Showing Veterans appreciation and respect


Jenny Gonzalez

Veteran’s Resource Specialist Glen Pena said, “[Veteran’s Day] means honoring those who have served and paying respect to the men and women who have made sacrifices, and the families as well, not just the veterans.

“Veteran’s Day to me means paying respect to those who served thanking them and letting them know that we appreciate that they made all the sacrifices. I’m a veteran but I pay respect to veterans regardless of when they got out.”

He added, “I respect Vietnam veterans because when they came home they weren’t treated well, so they always tell me ‘thank you for your service,’ I [say] ‘No, thank you for your service. Sir, you have no idea that you paved the way for things to be better for us.'”

Veteran’s Day Celebrations events were held all week, but the culminating event was a special ceremony to honor those that served in the military.The event was held Thursday, Nov. 10, a day before Veteran’s Day. Approximately 50 veterans were in attendance.

Vice President of Student’s Veteran Club Gaylen Currie said, “The celebration was free flowing [and] inclusive. It is always good to have other non-traditional students like ourselves be able to spectate or participate, so inclusiveness is always good.

“[Veterans Day] is a sign of remembrance and reflection for individuals who have served in the military, and reflection for members of the families of the individuals that served, and to kind of sit back and reminisce about the good times and the bad times and celebrate because it is a celebratory day,” Currie said.

Pena explained the significance of a support system for veterans.

“A veteran would not be a veteran or a service member would not be a service member without the support of their families or friends.That is why a lot of people who get out, who don’t have social support end up committing suicide,” he said.

The veterans present at the ceremony did 22 push-ups to honor those veterans who have committed suicide. The number represents the number of veteran suicides committed daily.

“Social support is the biggest factor to successfully transition out of the military and that is what the Veterans Resource Center has. Assistants call it a therapeutic environment, and it is. We come here and get our work done, but it’s more… it’s a camaraderie we built in the military, you [also] find outside the military” Pena said.

Pena will not be able to celebrate due to his school schedule, but he hopes that he can speak in his classes and by doing so, he hopes he will be able to raise awareness for Veteran’s Day because USC does not observe the holiday.

He plans on reminiscing with some photos of when he was deployed to Iraq and will contact his former Marine colleagues, especially those who he has not heard from in a long time.

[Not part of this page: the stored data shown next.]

-- ==== Sys2Proof/Laws/OffTwc.lean ====
section
/-! SUPPORT. What the operations of Machine/Twc.lean reach: the pieces of the state and the register fields whose
numbers are set in the mask of each (`F`). -/
namespace Sys2Proof.Machine
open Sys2Proof
set_option Elab.async false
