-- ==== Sys2Proof/Laws/OffSpt.lean ====
section
/-! SUPPORT. What the operations of Machine/Spt.lean reach: the pieces of the state and the register fields whose
numbers are set in the mask of each (`F`). -/
namespace Sys2Proof.Machine
open Sys2Proof
set_option Elab.async false
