-- ==== Sys2Proof/Laws/OffLaneOps.lean ====
section
/-! SUPPORT. What the operations of Machine/LaneOps.lean reach: the pieces of the state and the register fields whose
numbers are set in the mask of each (`F`). -/
namespace Sys2Proof.Machine
open Sys2Proof
set_option Elab.async false

def F.State.laneEnable : Nat := 0x668c0800c0000018200503f807fffffff000045a8b800
theorem State.laneEnable_off {m a} (hm : F.State.laneEnable &&& m = F.State.laneEnable) (h0' : Off m a s0') (a1') : Off m a (State.laneEnable s0' a1') := by
  unfold State.laneEnable; exact (by extract_lets -merge x0 s1 s3; (try clear_value x0); have h2 : Off m a s1 := (by unfold s1; exact (State.int_off (sb hm (by decide)) h0' ..)); (try clear_value s1); have h4 : Off m a s3 := (by unfold s3; exact (State.guardCheck_off (sb hm (by decide)) (State.sptActive_off (sb hm (by decide)) (State.laneAccept_off (sb hm (by decide)) h2 ..) ..) ..)); (try clear_value s3); (try clear_value s1 s3); exact (by split; (· exact (State.laneRefuse_off (sb hm (by decide)) h2 ..)); (· exact (State.cond_off h4 (fun _ h5 => (State.donorLatch_off (sb hm (by decide)) h5 ..)) ..))))
def F.State.laneOff : Nat := 0x811ba21f03ffd7fffffff000045bef800
theorem State.laneOff_off {m a} (hm : F.State.laneOff &&& m = F.State.laneOff) (h0' : Off m a s0') (a1') (a2') (a3') : Off m a (State.laneOff s0' a1' a2' a3') := by
  unfold State.laneOff; exact (by extract_lets -merge s0 s2 s5 s7 s9 s12 s14 s16 s18 s21; have h1 : Off m a s0 := (by unfold s0; exact (State.syncTo_off (sb hm (by decide)) h0' ..)); (try clear_value s0); have h4 : Off m a s2 := (by unfold s2; exact (State.cond_off h1 (fun _ h3 => (State.setLedger_off (sb hm (by decide)) h3 ..)) ..)); (try clear_value s2); have h6 : Off m a s5 := (by unfold s5; exact (State.endCap_off (sb hm (by decide)) h4 ..)); (try clear_value s5); have h8 : Off m a s7 := (by unfold s7; exact (State.setLane_off (sb hm (by decide)) h6 ..)); (try clear_value s7); have h11 : Off m a s9 := (by unfold s9; exact (State.cond_off h8 (fun _ h10 => (State.wr_off h10 (has_LANE_CFG_EN (tb hm (by decide))) ..)) ..)); (try clear_value s9); have h13 : Off m a s12 := (by unfold s12; exact (State.wr_off (State.wr_off (State.wr_off h11 (has_LANE_STAT_ACTIVE (tb hm (by decide))) ..) (has_LANE_LAT (tb hm (by decide))) ..) (has_LANE_STAT_SUSPECT (tb hm (by decide))) ..)); (try clear_value s12); have h15 : Off m a s14 := (by unfold s14; exact (State.wr_off (State.wr_off h13 (has_RSM_STAT (tb hm (by decide))) ..) (has_LANE_GAIN_CLAMPED (tb hm (by decide))) ..)); (try clear_value s14); have h17 : Off m a s16 := (by unfold s16; exact (State.guardDrop_off (sb hm (by decide)) (State.sptStop_off (sb hm (by decide)) (State.dropRetained_off (sb hm (by decide)) (State.stopLaneStreams_off (sb hm (by decide)) h15 ..) ..) ..) ..)); (try clear_value s16); have h20 : Off m a s18 := (by unfold s18; exact (State.cond_off h17 (fun _ h19 => (State.detLaneOff_off (sb hm (by decide)) h19 ..)) ..)); (try clear_value s18); have h22 : Off m a s21 := (by unfold s21; exact (.upd h20 (h_prot := .inr (tb hm (by decide))))); (try clear_value s21); (try clear_value s0 s2 s5 s7 s9 s12 s14 s16 s18 s21); exact (State.presUpdate_off (sb hm (by decide)) h22 ..))
def F.State.laneStop : Nat := 0x811ba21f03ffd7fffffff000045bef840
theorem State.laneStop_off {m a} (hm : F.State.laneStop &&& m = F.State.laneStop) (h0' : Off m a s0') (a1') (a2') (a3') : Off m a (State.laneStop s0' a1' a2' a3') := by
  unfold State.laneStop; exact (State.laneOff_off (sb hm (by decide)) (State.cond_off h0' (fun _ h0 => (State.reach_off (sb hm (by decide)) h0 ..)) ..) ..)
def F.State.slotOff : Nat := 0x8f3fa21ff3ffd7fffffff000045bef801
theorem State.slotOff_off {m a} (hm : F.State.slotOff &&& m = F.State.slotOff) (h0' : Off m a s0') (a1') (a2') : Off m a (State.slotOff s0' a1' a2') := by
  unfold State.slotOff; exact (.foldl (State.laneOff_off (sb hm (by decide)) h0' ..) (fun _ h0 _ => (State.pathDisable_off (sb hm (by decide)) h0 ..)) _)
def F.State.migEnd : Nat := 0x3600000000000000000001000000800000
theorem State.migEnd_off {m a} (hm : F.State.migEnd &&& m = F.State.migEnd) (h0' : Off m a s0') (a1') : Off m a (State.migEnd s0' a1') := by
  unfold State.migEnd; exact (by extract_lets -merge s0 s2; have h1 : Off m a s0 := (by unfold s0; exact (State.wr_off (State.setFab_off (sb hm (by decide)) h0' ..) (has_LEDG_MIG_STAT_PHASE (tb hm (by decide))) ..)); (try clear_value s0); have h3 : Off m a s2 := (by unfold s2; exact (State.int_off (sb hm (by decide)) (State.wr_off h1 (has_LEDG_MIG_STAT_BUSY (tb hm (by decide))) ..) ..)); (try clear_value s2); (try clear_value s0 s2); exact (.ite (State.satInc_off h3 (has_LEDG_MIG_CNT_DONE (tb hm (by decide))) ..) (State.satInc_off h3 (has_LEDG_MIG_CNT_ABORTED (tb hm (by decide))) ..)))
def F.State.migAbort : Nat := 0x3ef3fa21ff3ffd7fffffff000045bef801
theorem State.migAbort_off {m a} (hm : F.State.migAbort &&& m = F.State.migAbort) (h0' : Off m a s0') : Off m a (State.migAbort s0') := by
  unfold State.migAbort; exact (by split; (· exact h0'); (· exact (by extract_lets -merge s0 s3 s7; have h2 : Off m a s0 := (by unfold s0; exact (State.cond_off h0' (fun _ h1 => (State.slotOff_off (sb hm (by decide)) h1 ..)) ..)); (try clear_value s0); have h6 : Off m a s3 := (by unfold s3; exact (State.cond_off h2 (fun _ h4 => (.foldl h4 (fun _ h5 _ => (State.setPath_off (sb hm (by decide)) h5 ..)) _)) ..)); (try clear_value s3); have h9 : Off m a s7 := (by unfold s7; exact (State.cond_off h6 (fun _ h8 => (State.sendRel_off (sb hm (by decide)) h8 ..)) ..)); (try clear_value s7); (try clear_value s0 s3 s7); exact (State.migEnd_off (sb hm (by decide)) h9 ..))))
def F.State.migFinish : Nat := 0x3ef3ffffff3ffd7fffffff000045bef801
theorem State.migFinish_off {m a} (hm : F.State.migFinish &&& m = F.State.migFinish) (h0' : Off m a s0') : Off m a (State.migFinish s0') := by
  unfold State.migFinish; exact (by split; (· exact h0'); (· exact (by extract_lets -merge s0 s2; have h1 : Off m a s0 := (by unfold s0; exact (State.sptDisarm_off (sb hm (by decide)) (State.slotOff_off (sb hm (by decide)) h0' ..) ..)); (try clear_value s0); have h4 : Off m a s2 := (by unfold s2; exact (.ite (.foldl h1 (fun _ h3 _ => (.ite (State.pathDisable_off (sb hm (by decide)) h3 ..) h3)) _) h0')); (try clear_value s2); (try clear_value s0 s2); exact (State.migEnd_off (sb hm (by decide)) h4 ..))))
def F.State.laneDisable : Nat := 0x3ef3ffffff3ffd7fffffff000045bef841
theorem State.laneDisable_off {m a} (hm : F.State.laneDisable &&& m = F.State.laneDisable) (h0' : Off m a s0') (a1') (a2') (a3') : Off m a (State.laneDisable s0' a1' a2' a3') := by
  unfold State.laneDisable; exact (.ite (State.cond_off h0' (fun _ h0 => (State.wr_off h0 (has_LANE_CFG_EN (tb hm (by decide))) ..)) ..) (by split; (· exact (State.laneStop_off (sb hm (by decide)) h0' ..)); (· exact (by extract_lets -merge x1 s2 s4; (try clear_value x1); have h3 : Off m a s2 := (by unfold s2; exact (State.migAbort_off (sb hm (by decide)) h0' ..)); (try clear_value s2); have h5 : Off m a s4 := (by unfold s4; exact (State.laneStop_off (sb hm (by decide)) h0' ..)); (try clear_value s4); (try clear_value s2 s4); exact (.ite (State.laneStop_off (sb hm (by decide)) h0' ..) (.ite (.ite (State.laneStop_off (sb hm (by decide)) h3 ..) h3) (.ite (State.migFinish_off (sb hm (by decide)) h5 ..) h5)))))))
def F.State.writeLaneCfg : Nat := 0x7c0000000000000000668c0800c003ef3ffffff3ffd7fffffff000045bef841
theorem State.writeLaneCfg_off {m a} (hm : F.State.writeLaneCfg &&& m = F.State.writeLaneCfg) (h0' : Off m a s0') (a1') (a2') : Off m a (State.writeLaneCfg s0' a1' a2') := by
  unfold State.writeLaneCfg; exact (by extract_lets -merge x0 x1 x2 s3 s5; (try clear_value x0 x1 x2); have h4 : Off m a s3 := (by unfold s3; exact (State.wrWord_off h0' (.cons (has_LANE_CFG_EN (tb hm (by decide))) (.cons (has_LANE_CFG_TX_EN (tb hm (by decide))) (.cons (has_LANE_CFG_TDD (tb hm (by decide))) (.cons (has_LANE_CFG_RX_PORT (tb hm (by decide))) (.cons (has_LANE_CFG_TX_PORT (tb hm (by decide))) (.cons (has_LANE_CFG_RATE (tb hm (by decide))) .nil)))))) ..)); (try clear_value s3); have h7 : Off m a s5 := (by unfold s5; exact (State.cond_off h4 (fun _ h6 => (State.sptRetire_off (sb hm (by decide)) h6 ..)) ..)); (try clear_value s5); (try clear_value s3 s5); exact (.ite (State.cond_off (State.setLane_off (sb hm (by decide)) h7 ..) (fun _ h8 => (State.detLaneOff_off (sb hm (by decide)) h8 ..)) ..) (.ite (.ite h7 (State.laneDisable_off (sb hm (by decide)) h7 ..)) (.ite (State.laneEnable_off (sb hm (by decide)) h7 ..) (State.setLane_off (sb hm (by decide)) h7 ..)))))
def F.State.writeChfSel : Nat := 0x4000000000000000000000000000000000000000000000005de003f8000000000000000080000
theorem State.writeChfSel_off {m a} (hm : F.State.writeChfSel &&& m = F.State.writeChfSel) (h0' : Off m a s0') (a1') (a2') : Off m a (State.writeChfSel s0' a1' a2') := by
  unfold State.writeChfSel; exact (by extract_lets -merge x0; (try clear_value x0); exact (State.cond_off (State.wrWord_off h0' (.cons (has_CHF_SEL (tb hm (by decide))) .nil) ..) (fun _ h1 => (State.sptRetire_off (sb hm (by decide)) h1 ..)) ..))
def F.State.writeLaneWord : Nat := 0x7e00000000000400000000000007c0000000000000000668c0800c003ef3ffffff3ffd7fffffff000045bef841
theorem State.writeLaneWord_off {m a} (hm : F.State.writeLaneWord &&& m = F.State.writeLaneWord) (h0' : Off m a s0') (a1') (a2') (a3') : Off m a (State.writeLaneWord s0' a1' a2' a3') := by
  unfold State.writeLaneWord; exact (by split; (· exact (State.writeLaneCfg_off (sb hm (by decide)) h0' ..)); (· exact (State.writeChfSel_off (sb hm (by decide)) h0' ..)); (· exact (State.wrWord_off h0' (.cons (by unfold laneWordFld; repeat' split; all_goals first | exact has_LANE_TX_FTW_HI (tb hm (by decide)) | exact has_LANE_RX_PHASE (tb hm (by decide)) | exact has_CHF_SEL (tb hm (by decide)) | exact has_LANE_RX_FTW_LO (tb hm (by decide)) | exact has_LANE_TX_FTW_LO (tb hm (by decide)) | exact has_LANE_CFG_EN (tb hm (by decide)) | exact has_LANE_RX_FTW_HI (tb hm (by decide)) | exact has_LANE_TX_PHASE (tb hm (by decide))) .nil) ..)))
def F.State.writeChfPtr : Nat := 0x18000000000000000000000000000000000000000000000000000000000000000000000000000000000
theorem State.writeChfPtr_off {m a} (hm : F.State.writeChfPtr &&& m = F.State.writeChfPtr) (h0' : Off m a s0') (a1') : Off m a (State.writeChfPtr s0' a1') := by
  unfold State.writeChfPtr; exact (State.wrWord_off h0' (.cons (has_CHF_ROM_PTR_TAP (tb hm (by decide))) (.cons (has_CHF_ROM_PTR_INDEX (tb hm (by decide))) .nil)) ..)
def F.State.writeDelay : Nat := 0x2000000000000000000000000000000000000000000000000000000000000000000000000000000000020000000000000003000000208800
theorem State.writeDelay_off {m a} (hm : F.State.writeDelay &&& m = F.State.writeDelay) (h0' : Off m a s0') (a1') (a2') : Off m a (State.writeDelay s0' a1' a2') := by
  unfold State.writeDelay; exact (by extract_lets -merge x0 s1 x3 s4; (try clear_value x0 x3); have h2 : Off m a s1 := (by unfold s1; exact (State.wr_off h0' (has_RSM_DELAY (tb hm (by decide))) ..)); (try clear_value s1); have h5 : Off m a s4 := (by unfold s4; exact (State.wr_off (State.setLane_off (sb hm (by decide)) h2 ..) (has_RSM_STAT (tb hm (by decide))) ..)); (try clear_value s4); (try clear_value s1 s4); exact (.ite (State.cond_off h5 (fun _ h6 => (State.guardCheck_off (sb hm (by decide)) h6 ..)) ..) h2))
def F.State.targetAccept : Nat := 0x400004668c0840c00006fc200503f80000003ff0000018c9801
theorem State.targetAccept_off {m a s t} (hm : F.State.targetAccept &&& m = F.State.targetAccept) (h : Off m a s)
    {dst w b js} (e : State.targetAccept s dst w b js = some t) : Off m a t := by
  unfold State.targetAccept at e
  extract_lets +onlyGivenNames -merge x0 s1 s2 at e
  have h1 : Off m a s1 := State.laneAccept_off (sb hm (by decide)) h ..
  have h2 : Off m a s2 := State.sptActive_off (sb hm (by decide))
    (State.setLedger_off (sb hm (by decide)) (State.setLane_off (sb hm (by decide)) h1 ..) ..) ..
  clear_value s2
  have gen : ∀ (js : List Nat) (o : Option State), (∀ x, o = some x → Off m a x) → ∀ t, List.foldl
      (fun (o : Option State) j => match o with
        | none => none
        | some s =>
          let p := 4 * dst + j
          match s.pathErr p with
          | some _ => none
          | none => some ((((s.wr CNX_PATH_CFG_EN p 1).pathAccept p).setPath p
              fun x => { x with startAt := w, warming := true }))) o js = some t → Off m a t := by
    intro js
    induction js with
    | nil => exact fun o ho t e => ho t e
    | cons j js ih =>
      intro o ho t e
      refine ih _ ?_ t e
      intro x ex
      rcases o with _ | s
      · exact nomatch ex
      · simp only at ex
        split at ex
        · exact nomatch ex
        · cases ex
          exact State.setPath_off (sb hm (by decide)) (State.pathAccept_off (sb hm (by decide))
            (.wr (ho s rfl) (has_CNX_PATH_CFG_EN (tb hm (by decide))) ..) ..) ..
  exact gen js (some s2) (fun x e => by cases e; exact h2) t e
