-- ==== Sys2Proof/Laws/OffStm.lean ====
section
/-! SUPPORT. What the operations of Machine/Stm.lean reach: the pieces of the state and the register fields whose
numbers are set in the mask of each (`F`). -/
namespace Sys2Proof.Machine
open Sys2Proof
set_option Elab.async false
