-- ==== Sys2Proof/Laws/OffCte.lean ====
section
/-! SUPPORT. What the operations of Machine/Cte.lean reach: the pieces of the state and the register fields whose
numbers are set in the mask of each (`F`). -/
namespace Sys2Proof.Machine
open Sys2Proof
set_option Elab.async false
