-- ==== Sys2Proof/Laws/OffRing.lean ====
section
/-! SUPPORT. What the operations of Machine/Ring.lean reach: the pieces of the state and the register fields whose
numbers are set in the mask of each (`F`). -/
namespace Sys2Proof.Machine
open Sys2Proof
set_option Elab.async false
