-- ==== Sys2Proof/Laws/OffBoot.lean ====
section
/-! SUPPORT. What the operations of Machine/Boot.lean reach: the pieces of the state and the register fields whose
numbers are set in the mask of each (`F`). -/
namespace Sys2Proof.Machine
open Sys2Proof
set_option Elab.async false
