-- ==== Sys2Proof/Laws/OffCommands.lean ====
section
/-! SUPPORT. What each command reaches. -/
namespace Sys2Proof.Machine
open Sys2Proof
set_option Elab.async false
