-- ==== Sys2Proof/Laws/KeepOps.lean ====
section
/-! SUPPORT. What the operations of Machine/Ops.lean keep: the queue, the memory or its canonical form, a legal time of
day. -/
namespace Sys2Proof.Machine
open Sys2Proof
set_option Elab.async false

theorem State.setHif_same {q m} (h0' : Same q m s0') (a1') : Same q m (State.setHif s0' a1') := by
  unfold State.setHif; exact (.upd h0')
theorem State.wr_same {q m} (h0' : Same q m s0') (a1') (a2') (a3') : Same q m (State.wr s0' a1' a2' a3') := by
  unfold State.wr; exact (.upd h0')
theorem State.satAdd_same {q m} (h0' : Same q m s0') (a1') (a2') (a3') : Same q m (State.satAdd s0' a1' a2' a3') := by
  unfold State.satAdd; exact (State.wr_same h0' ..)
theorem State.satInc_same {q m} (h0' : Same q m s0') (a1') (a2') : Same q m (State.satInc s0' a1' a2') := by
  unfold State.satInc; exact (State.satAdd_same h0' ..)
theorem State.setFcSrc_same {q m} (h0' : Same q m s0') (a1') (a2') : Same q m (State.setFcSrc s0' a1' a2') := by
  unfold State.setFcSrc; exact (.upd h0')
theorem State.orBits_same {q m} (h0' : Same q m s0') (a1') (a2') (a3') : Same q m (State.orBits s0' a1' a2' a3') := by
  unfold State.orBits; exact (State.wr_same h0' ..)
theorem State.setPb_same {q m} (h0' : Same q m s0') (a1') : Same q m (State.setPb s0' a1') := by
  unfold State.setPb; exact (.upd h0')
theorem State.setFc_same {q m} (h0' : Same q m s0') (a1') : Same q m (State.setFc s0' a1') := by
  unfold State.setFc; exact (.upd h0')
theorem State.cond_same {q m s} (h : Same q m s) {f : State → State} (hf : ∀ y, Same q m y → Same q m (f y)) (c) :
    Same q m (State.cond s c f) := by
  unfold State.cond; exact .ite (hf s h) h
theorem State.cond_kept {q s} (h : Kept q s) {f : State → State} (hf : ∀ y, Kept q y → Kept q (f y)) (c) :
    Kept q (State.cond s c f) := by
  unfold State.cond; exact .ite (hf s h) h

theorem State.setStm_same {q m} (h0' : Same q m s0') (a1') : Same q m (State.setStm s0' a1') := by
  unfold State.setStm; exact (.upd h0')
theorem State.setRing_same {q m} (h0' : Same q m s0') (a1') : Same q m (State.setRing s0' a1') := by
  unfold State.setRing; exact (.upd h0')
theorem State.clrBits_same {q m} (h0' : Same q m s0') (a1') (a2') (a3') : Same q m (State.clrBits s0' a1' a2' a3') := by
  unfold State.clrBits; exact (State.wr_same h0' ..)
theorem State.st8_kept {q s} (h : Kept q s) (a b) : Kept q (State.st8 s a b) := ⟨h.pending, memSet_wf a b h.mem, h.tod⟩

theorem State.st_kept {q} (h0' : Kept q s0') (a1') (a2') : Kept q (State.st s0' a1' a2') := by
  unfold State.st; exact (State.st8_kept (State.st8_kept (State.st8_kept (State.st8_kept h0' ..) ..) ..) ..)
theorem State.stIn_kept {q} (h0' : Kept q s0') (a1') (a2') (a3') : Kept q (State.stIn s0' a1' a2' a3') := by
  unfold State.stIn; exact (.ite (State.st_kept h0' ..) h0')
theorem State.stF_kept {q} (h0' : Kept q s0') (a1') (a2') (a3') (a4') (a5') : Kept q (State.stF s0' a1' a2' a3' a4' a5') := by
  unfold State.stF; exact (State.stIn_kept h0' ..)
theorem State.setCnx_same {q m} (h0' : Same q m s0') (a1') : Same q m (State.setCnx s0' a1') := by
  unfold State.setCnx; exact (.upd h0')
theorem State.wrWord_same {q m} (h0' : Same q m s0') (a1') (a2') (a3') : Same q m (State.wrWord s0' a1' a2' a3') := by
  unfold State.wrWord; exact (.foldl h0' (fun _ h0 _ => (State.wr_same h0 ..)) _)
theorem State.setClu_same {q m} (h0' : Same q m s0') (a1') (a2') : Same q m (State.setClu s0' a1' a2') := by
  unfold State.setClu; exact (.upd h0')
theorem State.setPath_same {q m} (h0' : Same q m s0') (a1') (a2') : Same q m (State.setPath s0' a1' a2') := by
  unfold State.setPath; exact (.upd h0')
theorem State.setRfc_same {q m} (h0' : Same q m s0') (a1') : Same q m (State.setRfc s0' a1') := by
  unfold State.setRfc; exact (.upd h0')
theorem State.setCport_same {q m} (h0' : Same q m s0') (a1') (a2') : Same q m (State.setCport s0' a1' a2') := by
  unfold State.setCport; exact (.upd h0')
theorem State.setRport_same {q m} (h0' : Same q m s0') (a1') (a2') : Same q m (State.setRport s0' a1' a2') := by
  unfold State.setRport; exact (.upd h0')
theorem State.setCv_same {q m} (h0' : Same q m s0') (a1') (a2') : Same q m (State.setCv s0' a1' a2') := by
  unfold State.setCv; exact (.upd h0')
theorem State.setLane_same {q m} (h0' : Same q m s0') (a1') (a2') : Same q m (State.setLane s0' a1' a2') := by
  unfold State.setLane; exact (.upd h0')
theorem State.setFab_same {q m} (h0' : Same q m s0') (a1') : Same q m (State.setFab s0' a1') := by
  unfold State.setFab; exact (.upd h0')
theorem State.putBit_same {q m} (h0' : Same q m s0') (a1') (a2') (a3') (a4') : Same q m (State.putBit s0' a1' a2' a3' a4') := by
  unfold State.putBit; exact (.ite (State.orBits_same h0' ..) (State.clrBits_same h0' ..))
theorem State.setTwt_same {q m} (h0' : Same q m s0') (a1') : Same q m (State.setTwt s0' a1') := by
  unfold State.setTwt; exact (.upd h0')
theorem State.pass_same {q m s} (h : Same q m s) (d : Nat) : Same q m (State.pass s d) :=
  ⟨h.pending, h.mem, ⟨Nat.mod_lt _ tps_pos, Nat.mod_lt _ (by decide)⟩⟩

theorem State.reach_same {q m} (h0' : Same q m s0') (a1') : Same q m (State.reach s0' a1') := by
  unfold State.reach; exact (.ite (State.pass_same h0' ..) h0')
theorem State.setTime_same {q m s} (h : Same q m s) (f : TimeSt → TimeSt)
    (hf : ∀ t, TodOk t → TodOk (f t) := by exact fun t h => ⟨h.idx, h.sec⟩) : Same q m (State.setTime s f) :=
  ⟨h.pending, h.mem, hf _ h.tod⟩

theorem State.wrBits_same {q m} (h0' : Same q m s0') (a1') (a2') (a3') (a4') (a5') : Same q m (State.wrBits s0' a1' a2' a3' a4' a5') := by
  unfold State.wrBits; exact (State.wr_same h0' ..)
theorem State.setHk_same {q m} (h0' : Same q m s0') (a1') : Same q m (State.setHk s0' a1') := by
  unfold State.setHk; exact (.upd h0')
theorem State.setBoot_same {q m} (h0' : Same q m s0') (a1') : Same q m (State.setBoot s0' a1') := by
  unfold State.setBoot; exact (.upd h0')
theorem State.setSys_same {q m} (h0' : Same q m s0') (a1') : Same q m (State.setSys s0' a1') := by
  unfold State.setSys; exact (.upd h0')
theorem State.draw_same {q m s} (h : Same q m s) : Same q m (State.draw s).2 := .upd h

theorem State.wrPair_same {q m} (h0' : Same q m s0') (a1') (a2') (a3') : Same q m (State.wrPair s0' a1' a2' a3') := by
  unfold State.wrPair; exact (State.wr_same (State.wr_same h0' ..) ..)
theorem State.mark_same {q m} (h0' : Same q m s0') (a1') : Same q m (State.mark s0' a1') := by
  unfold State.mark; exact (.upd h0')
theorem State.toMul_same {q m} (h0' : Same q m s0') (a1') (a2') (a3') : Same q m (State.toMul s0' a1' a2' a3') := by
  unfold State.toMul; exact (by extract_lets -merge x0; (try clear_value x0); exact (State.mark_same (.ite h0' (State.reach_same h0' ..)) ..))
theorem State.inc_same {q m} (h0' : Same q m s0') (a1') (a2') : Same q m (State.inc s0' a1' a2') := by
  unfold State.inc; exact (State.wr_same h0' ..)
theorem State.wrS_same {q m} (h0' : Same q m s0') (a1') (a2') (a3') : Same q m (State.wrS s0' a1' a2' a3') := by
  unfold State.wrS; exact (State.wr_same h0' ..)
theorem State.wrSat_same {q m} (h0' : Same q m s0') (a1') (a2') (a3') : Same q m (State.wrSat s0' a1' a2' a3') := by
  unfold State.wrSat; exact (State.wrS_same h0' ..)
theorem State.setTod_same {q m s} (h : Same q m s) (n) : Same q m (State.setTod s n) :=
  ⟨h.pending, h.mem, ⟨Nat.mod_lt _ tps_pos, Nat.mod_lt _ (by decide)⟩⟩

theorem State.setThm_same {q m} (h0' : Same q m s0') (a1') : Same q m (State.setThm s0' a1') := by
  unfold State.setThm; exact (.upd h0')
theorem State.each_same {α : Type} {q m s} (h : Same q m s) {f : State → α → State}
    (hf : ∀ y, Same q m y → ∀ a, Same q m (f y a)) (l) : Same q m (State.each s l f) := .foldl h hf l
theorem State.each_kept {α : Type} {q s} (h : Kept q s) {f : State → α → State}
    (hf : ∀ y, Kept q y → ∀ a, Kept q (f y a)) (l) : Kept q (State.each s l f) := .foldl h hf l


end Sys2Proof.Machine
end

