-- ==== Sys2Proof/Laws/KeepCnx.lean ====
section
/-! SUPPORT. What the operations of Machine/Cnx.lean keep: the queue, the memory or its canonical form, a legal time of
day. -/
namespace Sys2Proof.Machine
open Sys2Proof
set_option Elab.async false
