-- ==== Sys2Proof/Laws/KeepRing.lean ====
section
/-! SUPPORT. What the operations of Machine/Ring.lean keep: the queue, the memory or its canonical form, a legal time of
day. -/
namespace Sys2Proof.Machine
open Sys2Proof
set_option Elab.async false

Pena served nine years and one month in the Marines. He retired as a sergeant and served in a unit called ANGLICO. The acronym stands for Air Naval Gunfire Liaison Company.

He only deployed one time from 2005-06, and before he was set for a second trip to Afghanistan, he found out he had a tumor in his neck so he was not able to deploy again.

He said, “I’d do it [deploy] again, especially with these guys here. I wish we could have served together. It’s such a good time. I love these guys. This place is therapeutic and it is a stress reliever.”

Pena has attended Cerritos College for approximately three years. He expressed that by helping veterans he realized that was the field he wanted to work in. He is attending USC to obtain two masters degrees, one in social work and the other in public administration.

He said by doing so he, “Can advocate for veterans in the public sector, I can run a social security office, help the veterans get their disabilities that way or go to the VA and work there.”

He wants to help veterans because he thinks that some veterans don’t know what is available to them and by being a veteran himself, he is able to help.

Pena began working in the Veterans Resource Center in 2011, by first being a tutor in 2012 for a year and a half, and was then promoted to his current position as a Veteran’s Resource Specialist.

He works, goes to school, interns and has a family. He said, “Work, interning, school and studying is 75-85 of hours a week. I give my kids maybe 1-2 hours Monday-Friday at night to do their homework, play a board game or something and then on the weekends I spend 12 hours at the library Saturday and Sunday.

“When I can manage my time well enough during the week, we will go out for 4-5 hours. It is rough right now, its just stressful, but I [have] do it right? So I’m grateful for the VA [because] everything is paid for. I don’t have any student loan debt and my kids… get to go to school for free too,” he said.

Some people choose not to observe or acknowledge the holiday or the veterans, and Pena expresses that it is not their fault. He believes that institutions should promote the awareness for the holiday.

He added, “[For] those people who don’t know anything about Veteran’s Day or have any idea what it means, I would say educate themselves.

“All it takes is five minutes to find out what it means, and what it means to others. Read a quote, talk to a veteran. but most of all, if you are not a veteran, and you know of Veteran’s Day, educate people and what it is and advocate for veterans even if you don’t believe they fought for your freedom, they are human beings that put themselves out there. Even if you don’t appreciate a veteran, just respect them. Cerritos College does a great job. We have the best campus Veterans Resource Center than anywhere I’ve been,” he said.